Say what you will about PETA's tactics, but it's really hard to argue with their point: the process through which animals (living, breathing, sentient beings) become food is harsh and cruel. It typically involves squalid, cramped conditions. It typically involves brutal and callous use of electricity, violence and blood. It is not pleasant, no matter how the meat industry tries to spin it. Unfortunately, PETA's penchant for stunts has done more to diminish their credibility than it's done to actually raise awareness of the problem they're attempting to correct. Sure, they'd be happy if everyone went vegan.
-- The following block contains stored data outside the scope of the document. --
-- ==== Sys2Proof/Machine/State.lean ====
section
/-! DEFINITION. The state of the block: every register, memory, queue, counter, mode and pin of the spec as plain data,
the faults and refusals, and the state right after reset. -/

namespace Sys2Proof.Machine

/-- Why a command stops with a fault. No command of this block does: the spec gives every command an effect or says that
it has none. The type is kept for the interface. -/
inductive Fault where
  /-- Raised by nothing: safe, since no run meets it. -/
  | unreachable
  deriving DecidableEq, Repr

/-- Why a command is refused. -/
inductive Refusal where
  /-- Raised by an arm of exec whose command has no meaning yet; safe: nothing is claimed of it. -/
  | notModelled (mnemonic : String)
  deriving DecidableEq, Repr


/-- A test pattern generator or checker (per lane and per pattern monitor). -/
structure PatSt where
  /-- Its last bits, newest first; missing bits are ones (up to 31 bits; R46). -/
  hist : List Bool := []
  /-- Position in the user pattern or the square wave (6 bits; R46). -/
  phase : Nat := 0
  /-- Consecutive matching bits while out of lock (0 to 127; R46). -/
  run : Nat := 0
  /-- Bits checked since lock (count; R46). -/
  pos : Nat := 0
  /-- The bits in error among the last 8,192, by their number since lock (up to 1,023 numbers; R46). -/
  errs : List Nat := []
  deriving DecidableEq, Repr

/-- State of one line lane that no register shows (per lane, 128). -/
structure LaneSt where
  /-- The LANE_CTL write held while CAL_BUSY is 1 (32 bits or absent; R43). -/
  heldCtl : Option Word := none
  /-- The transmitter is in electrical idle (1 bit; R36). -/
  txIdle : Bool := true
  /-- The LANE_CAL FULL descriptor whose calibration runs (a start-up calibration has none) (descriptor or absent;
  R42). -/
  calRun : Option Nat := none
  /-- A start-up calibration waits for a running re-trim (1 bit; R42). -/
  calDue : Bool := false
  /-- The lane waits in PLL_WAIT for its PLL to relock, and then returns without calibration (1 bit; R41). -/
  back : Bool := false
  /-- The LANE_CAL ADAPT descriptor whose 100 ms of raised step limit run (descriptor or absent; R42). -/
  boost : Option Nat := none
  /-- Equalizer values reported at the end of their range (set of 0 to 5; R38). -/
  atLimit : List Nat := []
  /-- An eye-scan point runs (1 bit; R47). -/
  eyeRun : Bool := false
  /-- The eye scan is paused by a re-trim (1 bit; R42). -/
  eyePaused : Bool := false
  /-- Checked bits not yet counted in LANE_PRBS_BITS (0 to 1,023; R46). -/
  prbsFrac : Nat := 0
  /-- The PRBS generator (state; R46). -/
  gen : PatSt := {}
  /-- The PRBS checker (state; R46). -/
  chk : PatSt := {}
  /-- The first bit generated next is inverted (1 bit; R48). -/
  errInj : Bool := false
  /-- What the serializer sent in the last frame (bytes of 125 µs; R45). -/
  serOut : List Byte := []
  deriving DecidableEq, Repr

/-- State of one lane group that no register shows (per group, 16). -/
structure GroupSt where
  /-- The lane whose re-trim runs (lane or absent; R39). -/
  retrimRun : Option Nat := none
  /-- The LANE_CAL RETRIM descriptor that asked for the running re-trim (descriptor or absent; R42). -/
  retrimFor : Option Nat := none
  /-- Lanes waiting for their re-trim, each with the descriptor that asked for it (list; R39). -/
  retrimWait : List (Nat × Option Nat) := []
  /-- The SDH PLL has lost lock and not relocked (1 bit; R41). -/
  sdhLost : Bool := false
  /-- The Ethernet PLL has lost lock and not relocked (1 bit; R41). -/
  ethLost : Bool := false
  deriving DecidableEq, Repr

/-- One candidate of the frame search (up to 8 per lane). -/
structure Cand where
  /-- Bit time at which the candidate's next match is expected (bit time; R51). -/
  next : Nat := 0
  /-- When the candidate was first sighted (bit time; R51). -/
  first : Nat := 0
  /-- Matches scored; two confirm it (count; R51). -/
  hits : Nat := 1
  /-- BIP-8 over the last frame at this alignment (8 bits or absent; R52). -/
  bip : Option Byte := none
  /-- B1 mismatches since confirmation (count; R52). -/
  miss : Nat := 0
  /-- Consecutive B1 mismatches (0 to 2; R52). -/
  run : Nat := 0
  /-- Frames since confirmation (0 to 8; R52). -/
  age : Nat := 0
  /-- Frame boundaries since its last match (0 to 2; R51). -/
  idle : Nat := 0
  deriving DecidableEq, Repr

/-- Present state of each section and line defect detector, masked or not (per lane). -/
structure Defects where
  /-- LOS present (1 bit; R54). -/
  los : Bool := true
  /-- LOF present (1 bit; R54). -/
  lof : Bool := false
  /-- RS-TIM present (1 bit; R54). -/
  tim : Bool := false
  /-- MS-AIS present (1 bit; R54). -/
  ais : Bool := false
  /-- MS-EXC present (1 bit; R54). -/
  exc : Bool := false
  /-- MS-DEG present (1 bit; R54). -/
  deg : Bool := false
  /-- MS-RDI present (1 bit; R54). -/
  rdi : Bool := false
  /-- PSBF present (1 bit; R54). -/
  psbf : Bool := false
  deriving DecidableEq, Repr

/-- What one second has shown of a lane's section and line layers (per lane). -/
structure SecAcc where
  /-- Frames with a B1 violation (count; R70). -/
  rsEb : Nat := 0
  /-- Frames with a B2 violation (count; R70). -/
  msEb : Nat := 0
  /-- Frames with an M1 count above 0 (count; R70). -/
  feb : Nat := 0
  /-- LOS or LOF seen (1 bit; R70). -/
  rsDef : Bool := false
  /-- OOF seen (1 bit; R70). -/
  oof : Bool := false
  /-- A defect of the multiplex-section SES seen (1 bit; R70). -/
  msDef : Bool := false
  /-- MS-RDI seen (1 bit; R70). -/
  rdi : Bool := false
  deriving DecidableEq, Repr
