-- ==== Sys2Proof/Machine/Lane.lean ====
section
/-! DEFINITION. Line lanes and the SerDes analog core (02_line_lanes.md, R28 to R49). -/

namespace Sys2Proof.Machine

/-- LANE_STATUS.STATE: 0 OFF, 1 PLL_WAIT, 2 CAL, 3 ACQ, 4 UP, 5 CAL_FAIL (R48). -/
def laneState (s : State) (n : Nat) : Nat := fget s (Reg.laneStatus n) 2 0
/-- Bit `i` of LANE_STATUS holds `b`. -/
def setLaneBit (s : State) (n i : Nat) (b : Bool) : State := bset s (Reg.laneStatus n) i b
/-- Lane `n` raises an event (R49). -/
def laneEvent (s : State) (n cause : Nat) (d1 : Word) : State := raise s n (w32 (cause + 256 * n)) d1
/-- The running state of Ethernet lane `n`. -/
def eth (s : State) (n : Nat) : EthSt := Tab.get s.eths n {}
/-- The running state of Ethernet lane `n` changed by `f`. -/
def editEth (s : State) (n : Nat) (f : EthSt → EthSt) : State := { s with eths := Tab.edit s.eths n {} f }
/-- Lane `n` is an enabled Ethernet lane; of a quad, its first lane (R29, R31, R262). -/
def ethLane (s : State) (n : Nat) : Bool := laneEn s n && ethMode (laneMode s n) && !quadMember s n
/-- Fixed ingress and egress latency of a mode in 0.1 ns, deskew apart (R243). -/
def modeLat (mode : Nat) (fec : Bool) : Nat × Nat := match mode with
  | 0 => (2361, 1046)
  | 1 => (719, 330)
  | 2 => (392, 207)
  | 3 => (246, 141)
  | 4 => (614, 438)
  | 5 => if fec then (2786, 883) else (349, 241)
  | _ => (527, 402)

/-- Tenths of a ns in 1/16 ns, to the nearest (R262). -/
def sixteenths (n : Nat) : Nat := (n * 16 + 5) / 10

/-- LANE_LAT of lane `n` (R243, R262). -/
def laneLat (s : State) (n : Nat) : Word :=
  if !laneEn s n || quadMember s n then 0
  else
    let l := modeLat (laneMode s n) (bit (laneCtl s n) 10)
    let d := if 6 ≤ laneMode s n then (eth s n).deskew else 0
    w32 (sixteenths l.1 + d + 65536 * sixteenths l.2)

/-- A status bit of lane `n` becomes `b`: a change raises its event (R264). -/
def ethBit (s : State) (n i cause : Nat) (b : Bool) : State :=
  if bget s (Reg.laneEthStatus n) i = b then s
  else laneEvent (bset s (Reg.laneEthStatus n) i b) n cause (w32 (b2n b))

/-- The lane is link up (R242). -/
def linkNow (s : State) (n : Nat) : Bool :=
  let w := rd s (Reg.laneEthStatus n)
  ethLane s n && laneState s n == 4 && bit w 0 && (decide (laneMode s n < 6) || bit w 1) && !bit w 2 && !bit w 3 && !bit w 4

/-- LANE_ETH_STATUS.LINK follows what makes the lane link up (R242, R262, R264). -/
def followLink (s : State) (n : Nat) : State := ethBit s n 5 0x30 (linkNow s n)

/-- The PCS of a lane that stops or starts anew reports nothing any more (R242, R262). -/
def pcsDown (s : State) (n : Nat) : State :=
  if rd s (Reg.laneEthStatus n) = 0 then s
  else followLink (([(0, 0x31), (1, 0x35), (2, 0x32), (3, 0x33), (4, 0x34)] : List (Nat × Nat)).foldl
    (fun s b => ethBit s n b.1 b.2 false) s) n

/-- LANE_STATUS.STATE holds `st`, and LINK follows (R36, R242). -/
def setLaneState (s : State) (n st : Nat) : State := followLink (fset s (Reg.laneStatus n) 2 0 st) n
/-- CAL_BUSY of lane `n` (R48). -/
def calBusy (s : State) (n : Nat) : Bool := bget s (Reg.laneStatus n) 7
/-- RETRIM_BUSY of lane `n` (R48). -/
def retrimBusy (s : State) (n : Nat) : Bool := bget s (Reg.laneStatus n) 8
/-- TEMP_TRIM of lane `n` as stored (R48). -/
def tempTrim (s : State) (n : Nat) : Nat := fget s (Reg.laneStatus n) 31 24
/-- Present reading of the sensor of lane `n`'s group as stored in PWR_THERM_g (R28). -/
def laneTemp (s : State) (n : Nat) : Nat := fget s (Reg.pwrTherm (laneGroup n)) 7 0

/-! ### Group PLLs -/

/-- LANE_GPLL of a group, kept once in the register of its first lane (R48). -/
def gpll (g : Nat) : Nat := Reg.laneGpll (8 * g)
/-- The PLL of a family in group `g` is locked. -/
def pllLocked (s : State) (g : Nat) (eth : Bool) : Bool := bget s (gpll g) (if eth then 3 else 1)
/-- The PLL of a family in group `g` is powered. -/
def pllOn (s : State) (g : Nat) (eth : Bool) : Bool := bget s (gpll g) (if eth then 2 else 0)
/-- The PLL of a family has lost lock (R41). -/
def pllLost (s : State) (g : Nat) (eth : Bool) : Bool := if eth then (groupSt s g).ethLost else (groupSt s g).sdhLost
/-- Whether the PLL of a family counts as lost. -/
def setPllLost (s : State) (g : Nat) (eth b : Bool) : State :=
  editGroup s g (fun x => if eth then { x with ethLost := b } else { x with sdhLost := b })
/-- The enabled lanes of a family in group `g`. -/
def familyLanes (s : State) (g : Nat) (eth : Bool) : List Nat :=
  (groupLanes g).filter (fun n => laneEn s n && ethMode (laneMode s n) == eth)
/-- The family PLL of lane `n` is locked. -/
def ownLock (s : State) (n : Nat) : Bool := pllLocked s (laneGroup n) (ethMode (laneMode s n))

/-- LANE_STATUS.PLL_LOCK of every lane of group `g` follows its family PLL (R48). DESIGN CHOICE (log entry 85): it reads 0 on a lane
that is not enabled, whose family follows from no MODE in use. -/
def showLocks (s : State) (g : Nat) : State :=
  (groupLanes g).foldl (fun s n => setLaneBit s n 10 (laneEn s n && ownLock s n)) s

/-- The setting that the enabled Ethernet lanes of group `g` need: 0 E10, 1 E25 (R30). -/
def ethNeed (s : State) (g : Nat) : Nat := match familyLanes s g true with
  | n :: _ => if laneMode s n = 4 then 0 else 1
  | [] => b2n (bget s (gpll g) 4)

/-- The PLLs of group `g` are powered while an enabled lane needs them; a newly powered PLL, and an Ethernet PLL at a new
setting, is not locked yet (R30). -/
def setPlls (s : State) (g : Nat) : State :=
  let needS := !(familyLanes s g false).isEmpty
  let needE := !(familyLanes s g true).isEmpty
  let w := rd s (gpll g)
  let newSet := ethNeed s g
  let lockS := needS && bit w 0 && bit w 1
  let lockE := needE && bit w 2 && bit w 3 && (newSet == b2n (bit w 4))
  let w' := setBit (setBit (setBit (setBit (setBit w 0 needS) 1 lockS) 2 needE) 3 lockE) 4 (newSet == 1)
  let s := wr s (gpll g) w'
  let s := if lockS || !needS then setPllLost s g false (needS && pllLost s g false) else s
  let s := if lockE || !needE then setPllLost s g true (needE && pllLost s g true) else s
  showLocks s g

/-! ### Calibration and re-trim -/

/-- The running eye scan of lane `n` ends with ABORTED and DONE (R42). -/
def abortEye (s : State) (n : Nat) : State :=
  if (laneSt s n).eyeRun then
    let s := editLane s n (fun l => { l with eyeRun := false, eyePaused := false })
    wr s (Reg.laneEyeRes n) (setBit (setBit (rd s (Reg.laneEyeRes n)) 0 true) 2 true)
  else s

/-- A full calibration of lane `n` begins, for descriptor `d` or at start-up (R36, R37, R42). -/
def beginCal (s : State) (n : Nat) (d : Option Nat) : State :=
  let s := abortEye s n
  let s := if laneLive s n then laneEvent s n 9 0 else s
  let s := editLane s n (fun l => { l with calRun := d, calDue := false, back := false, txIdle := l.txIdle || d.isNone })
  let s := setLaneBit (setLaneBit s n 4 false) n 7 true
  setLaneState s n 2

/-- Lane `n` starts: PLL_WAIT, or CAL where its family PLL is locked; a calibration due while a re-trim runs waits for it
(R36, R42). DESIGN CHOICE (log entry 84): FOFS_ALM of a lane that stops or restarts is cleared without FOFS_OFF. -/
def startLane (s : State) (n : Nat) : State :=
  let s := editLane (pcsDown s n) n (fun l => { l with txIdle := true, back := false, calDue := false })
  let s := setLaneBit (setLaneBit (setLaneBit s n 4 false) n 5 false) n 9 false
  if !ownLock s n then setLaneState s n 1
  else if retrimBusy s n then setLaneState (editLane s n (fun l => { l with calDue := true })) n 2
  else beginCal s n none

/-- Results of a LANE_CAL: STATE, CAL_FAIL and TEMP_TRIM (R42). -/
def calResult (s : State) (n : Nat) : Word :=
  let st := laneState s n
  w32 (st + (if st = 5 then 8 else 0) + 256 * tempTrim s n)

/-- A re-trim of lane `n` begins: TEMP_TRIM takes the reading, RETRIM is raised, a running eye scan pauses (R39, R42). DESIGN CHOICE (log entry
122): R48 does not say whether TRIM_COUNT counts a re-trim at its start or at its end; here at its start. -/
def startRetrim (s : State) (n : Nat) (d : Option Nat) : State :=
  let old := tempTrim s n
  let new := laneTemp s n
  let c := fget s (Reg.laneStatus n) 23 16
  let s := editGroup s (laneGroup n) (fun g => { g with retrimRun := some n, retrimFor := d })
  let s := setLaneBit s n 8 true
  let s := fset (fset s (Reg.laneStatus n) 23 16 (min 255 (c + 1))) (Reg.laneStatus n) 31 24 new
  let s := editLane s n (fun l => { l with eyePaused := l.eyeRun })
  let s := match d with
    | some i => setDesc s i 2
    | none => s
  laneEvent s n 5 (w32 (old + 256 * new))

/-- The waiting lane with the lowest number that may still be re-trimmed (R39). -/
def nextRetrim (s : State) (g : Nat) : Option (Nat × Option Nat) :=
  (groupSt s g).retrimWait.foldl (fun best p =>
    if laneEn s p.1 && !calBusy s p.1 then
      match best with
      | some b => if p.1 < b.1 then some p else best
      | none => some p
    else best) none

/-- The next waiting lane of group `g` starts its re-trim (R39). -/
def serveRetrim (s : State) (g : Nat) : State :=
  match nextRetrim s g with
  | some p =>
    startRetrim (editGroup s g (fun x => { x with retrimWait := x.retrimWait.filter (fun q => q != p) })) p.1 p.2
  | none => s
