/-- The oldest ended second of a unit is classified once ten seconds have followed it (R70, R120). -/
def classifyPdh (s : State) (u : PdhUnit) : State :=
  let x := pdh s u
  match x.secs with
  | [] => s
  | a :: r =>
    if x.secs.length < 11 then s
    else
      let un := uasStep x.uas (x.secs.map PdhSec.ses)
      let fu := uasStep x.feUas (x.secs.map PdhSec.feSes)
      let s := editPdh s u (fun x => { x with secs := r, uas := un, feUas := fu })
      let s := pdhCountIf s (!un && (decide (0 < a.eb) || a.defect)) u 10
      let s := pdhCountIf s (!un && a.ses) u 11
      let s := pdhCountIf s un u 12
      let s := pdhCountIf s (!fu && (decide (0 < a.fe) || a.rai)) u 13
      let s := pdhCountIf s (!fu && a.feSes) u 14
      pdhCountIf s fu u 15

/-- The running second of a unit ends at the 1PPS; its errored CRC blocks are held against 1 % for DEG (R110, R120). -/
def endPdhSecond (s : State) (u : PdhUnit) : State :=
  let esf := pdhKind s u == 5
  let crc := usesCrc s u
  let lim := pdhSesLimit s u
  notePdh (editPdh s u (fun x => { x with
    secs := (x.secs ++ [{ x.secNow with lim := lim }]).drop (x.secs.length - 10)
    secNow := {}
    crcSec := ((crc && (if esf then decide (333 ≤ 100 * x.secNow.eb) else decide (10 ≤ x.secNow.eb))) :: x.crcSec).take 2
    })) u

/-- PM_SECOND_CLASSIFY: the oldest ended second of a lane, path or PDH signal is classified 10 s after it ended (R70, R97,
R120). -/
def execPmSecondClassify (unit : PmUnit) (s : State) : Out :=
  .next (match unit with
    | .lane n => classifyLane s n
    | .path a => classifyPath s a
    | .pdh u => classifyPdh s u)

end Sys2Proof.Machine
end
But you know what, I bet they'd be equally happy if live pigs weren't thrown off the backs of trucks or if live chickens weren't beaten within an inch of their life for, well, acting like chickens. I mean, meat "is" food. But the mass production that the meat culture demands to sate its hunger is what leads to unthinkable cruelty and purely evil treatment of animals. And that -- I'd venture to guess -- is what truly offends PETA. And it's what should offend you whenever you pull a cleanly wrapped package of ground round out of the grocery cooler. This way-cheap collection is actually the right kind of benefit record to help with that. Sixteen bands -- NOFX, Desaparecidos, Hot Water Music, Anti-Flag, The Faint, Frenzal Rhomb and others -- that are actually good (or, in the case of Good Charlotte, at least popular) contribute songs that are, for the most part, previously released. (Thankfully, it appears that very few of the bands opted to contribute pro-cause songs; that's good, because message songs done for benefit albums typically suck.) It's a kick-ass mix tape, in other words. But, the inclusion of "Amateur Video of Professional Killers" (a Quicktime movie "bonus") is what should galvanize you. It's a graphic -- and totally real -- depiction of what animals endure before their death and it's incredibly upsetting. Everyone understands that an animal must die before you can eat it. And everyone understands that death usually involves blood and a none-too-small amount of pain. Yet, does Farmer Brown really need to beat an errant chicken until it can't walk? Does Old MacDonald wonder what happened to his cow's oozing, empty eye socket? Does the pig say "What the hell did you do that for?" when his "master" lets him get caught in the dissembly-line slaughterhouse machinery? All unnecessary. And that is PETA's point.